/-! `State.setTeam`. -/
@[simp] theorem State.setTeam_chron (s : State) (k : Nat) (x : Team) : (s.setTeam k x).chron = s.chron := rfl
@[simp] theorem State.setTeam_cycle (s : State) (k : Nat) (x : Team) : (s.setTeam k x).cycle = s.cycle := rfl
@[simp] theorem State.setTeam_beat (s : State) (k : Nat) (x : Team) : (s.setTeam k x).beat = s.beat := rfl
@[simp] theorem State.setTeam_nextBeat (s : State) (k : Nat) (x : Team) : (s.setTeam k x).nextBeat = s.nextBeat := rfl
@[simp] theorem State.setTeam_period (s : State) (k : Nat) (x : Team) : (s.setTeam k x).period = s.period := rfl
@[simp] theorem State.setTeam_step (s : State) (k : Nat) (x : Team) : (s.setTeam k x).step = s.step := rfl
@[simp] theorem State.setTeam_stage (s : State) (k : Nat) (x : Team) : (s.setTeam k x).stage = s.stage := rfl
@[simp] theorem State.setTeam_fwFail (s : State) (k : Nat) (x : Team) : (s.setTeam k x).fwFail = s.fwFail := rfl
@[simp] theorem State.setTeam_module (s : State) (k : Nat) (x : Team) : (s.setTeam k x).module = s.module := rfl
@[simp] theorem State.setTeam_coreOff (s : State) (k : Nat) (x : Team) : (s.setTeam k x).coreOff = s.coreOff := rfl
@[simp] theorem State.setTeam_fwVersion (s : State) (k : Nat) (x : Team) : (s.setTeam k x).fwVersion = s.fwVersion := rfl
@[simp] theorem State.setTeam_training (s : State) (k : Nat) (x : Team) : (s.setTeam k x).training = s.training := rfl
@[simp] theorem State.setTeam_checking (s : State) (k : Nat) (x : Team) : (s.setTeam k x).checking = s.checking := rfl
@[simp] theorem State.setTeam_overTemp (s : State) (k : Nat) (x : Team) : (s.setTeam k x).overTemp = s.overTemp := rfl
@[simp] theorem State.setTeam_overPower (s : State) (k : Nat) (x : Team) : (s.setTeam k x).overPower = s.overPower := rfl
@[simp] theorem State.setTeam_shut (s : State) (k : Nat) (x : Team) : (s.setTeam k x).shut = s.shut := rfl
@[simp] theorem State.setTeam_iso (s : State) (k : Nat) (x : Team) : (s.setTeam k x).iso = s.iso := rfl
@[simp] theorem State.setTeam_rec_ (s : State) (k : Nat) (x : Team) : (s.setTeam k x).rec_ = s.rec_ := rfl
@[simp] theorem State.setTeam_inst (s : State) (k : Nat) (x : Team) : (s.setTeam k x).inst = s.inst := rfl
@[simp] theorem State.setTeam_mail (s : State) (k : Nat) (x : Team) : (s.setTeam k x).mail = s.mail := rfl
@[simp] theorem State.setTeam_isoReg (s : State) (k : Nat) (x : Team) : (s.setTeam k x).isoReg = s.isoReg := rfl
@[simp] theorem State.setTeam_recReg (s : State) (k : Nat) (x : Team) : (s.setTeam k x).recReg = s.recReg := rfl
@[simp] theorem State.setTeam_instReg (s : State) (k : Nat) (x : Team) : (s.setTeam k x).instReg = s.instReg := rfl
@[simp] theorem State.setTeam_mailReg (s : State) (k : Nat) (x : Team) : (s.setTeam k x).mailReg = s.mailReg := rfl
@[simp] theorem State.setTeam_allow (s : State) (k : Nat) (x : Team) : (s.setTeam k x).allow = s.allow := rfl
@[simp] theorem State.setTeam_intMap (s : State) (k : Nat) (x : Team) : (s.setTeam k x).intMap = s.intMap := rfl
@[simp] theorem State.setTeam_ranks (s : State) (k : Nat) (x : Team) : (s.setTeam k x).ranks = s.ranks := rfl
@[simp] theorem State.setTeam_sensors (s : State) (k : Nat) (x : Team) : (s.setTeam k x).sensors = s.sensors := rfl
@[simp] theorem State.setTeam_transport (s : State) (k : Nat) (x : Team) : (s.setTeam k x).transport = s.transport := rfl
@[simp] theorem State.setTeam_msi (s : State) (k : Nat) (x : Team) : (s.setTeam k x).msi = s.msi := rfl
@[simp] theorem State.setTeam_ctxs (s : State) (k : Nat) (x : Team) : (s.setTeam k x).ctxs = s.ctxs := rfl
@[simp] theorem State.setTeam_queues (s : State) (k : Nat) (x : Team) : (s.setTeam k x).queues = s.queues := rfl
@[simp] theorem State.setTeam_frames (s : State) (k : Nat) (x : Team) : (s.setTeam k x).frames = s.frames := rfl
@[simp] theorem State.setTeam_keys (s : State) (k : Nat) (x : Team) : (s.setTeam k x).keys = s.keys := rfl
@[simp] theorem State.setTeam_certified (s : State) (k : Nat) (x : Team) : (s.setTeam k x).certified = s.certified := rfl
@[simp] theorem State.setTeam_tlb (s : State) (k : Nat) (x : Team) : (s.setTeam k x).tlb = s.tlb := rfl
@[simp] theorem State.setTeam_lines (s : State) (k : Nat) (x : Team) : (s.setTeam k x).lines = s.lines := rfl
@[simp] theorem State.setTeam_ats (s : State) (k : Nat) (x : Team) : (s.setTeam k x).ats = s.ats := rfl
@[simp] theorem State.setTeam_unreachable (s : State) (k : Nat) (x : Team) : (s.setTeam k x).unreachable = s.unreachable := rfl
@[simp] theorem State.setTeam_mem (s : State) (k : Nat) (x : Team) : (s.setTeam k x).mem = s.mem := rfl
@[simp] theorem State.setTeam_poison (s : State) (k : Nat) (x : Team) : (s.setTeam k x).poison = s.poison := rfl
@[simp] theorem State.setTeam_mesh (s : State) (k : Nat) (x : Team) : (s.setTeam k x).mesh = s.mesh := rfl
@[simp] theorem State.setTeam_unacked (s : State) (k : Nat) (x : Team) : (s.setTeam k x).unacked = s.unacked := rfl
@[simp] theorem State.setTeam_dies (s : State) (k : Nat) (x : Team) : (s.setTeam k x).dies = s.dies := rfl
@[simp] theorem State.setTeam_ordered (s : State) (k : Nat) (x : Team) : (s.setTeam k x).ordered = s.ordered := rfl
@[simp] theorem State.setTeam_barWaiters (s : State) (k : Nat) (x : Team) : (s.setTeam k x).barWaiters = s.barWaiters := rfl
@[simp] theorem State.setTeam_cellWaiters (s : State) (k : Nat) (x : Team) : (s.setTeam k x).cellWaiters = s.cellWaiters := rfl
@[simp] theorem State.setTeam_links (s : State) (k : Nat) (x : Team) : (s.setTeam k x).links = s.links := rfl
@[simp] theorem State.setTeam_forwards (s : State) (k : Nat) (x : Team) : (s.setTeam k x).forwards = s.forwards := rfl
@[simp] theorem State.setTeam_msgs (s : State) (k : Nat) (x : Team) : (s.setTeam k x).msgs = s.msgs := rfl
@[simp] theorem State.setTeam_cores (s : State) (k : Nat) (x : Team) : (s.setTeam k x).cores = s.cores := rfl
@[simp] theorem State.setTeam_teams (s : State) (k : Nat) (x : Team) : (s.setTeam k x).teams = mset s.teams k x := rfl
@[simp] theorem State.setTeam_groups (s : State) (k : Nat) (x : Team) : (s.setTeam k x).groups = s.groups := rfl
@[simp] theorem State.setTeam_threads (s : State) (k : Nat) (x : Team) : (s.setTeam k x).threads = s.threads := rfl
@[simp] theorem State.setTeam_packets (s : State) (k : Nat) (x : Team) : (s.setTeam k x).packets = s.packets := rfl
@[simp] theorem State.setTeam_gvt (s : State) (k : Nat) (x : Team) : (s.setTeam k x).gvt = s.gvt := rfl
@[simp] theorem State.setTeam_records (s : State) (k : Nat) (x : Team) : (s.setTeam k x).records = s.records := rfl
@[simp] theorem State.setTeam_agenda (s : State) (k : Nat) (x : Team) : (s.setTeam k x).agenda = s.agenda := rfl
@[simp] theorem State.setTeam_issue (s : State) (k : Nat) (x : Team) : (s.setTeam k x).issue = s.issue := rfl
@[simp] theorem State.setTeam_cur (s : State) (k : Nat) (x : Team) : (s.setTeam k x).cur = s.cur := rfl
@[simp] theorem State.setTeam_free (s : State) (k : Nat) (x : Team) : (s.setTeam k x).free = s.free := rfl
@[simp] theorem State.setTeam_serial (s : State) (k : Nat) (x : Team) : (s.setTeam k x).serial = s.serial := rfl
@[simp] theorem State.setTeam_choices (s : State) (k : Nat) (x : Team) : (s.setTeam k x).choices = s.choices := rfl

========================================

Exercise description:
Copy out, exactly and alone, the lines of the entries above between the ones holding "s.chron := rfl" and "s.cycle := rfl", inclusive.

Your solution:
@[simp] theorem State.setTeam_chron (s : State) (k : Nat) (x : Team) : (s.setTeam k x).chron = s.chron := rfl
@[simp] theorem State.setTeam_cycle (s : State) (k : Nat) (x : Team) : (s.setTeam k x).cycle = s.cycle := rfl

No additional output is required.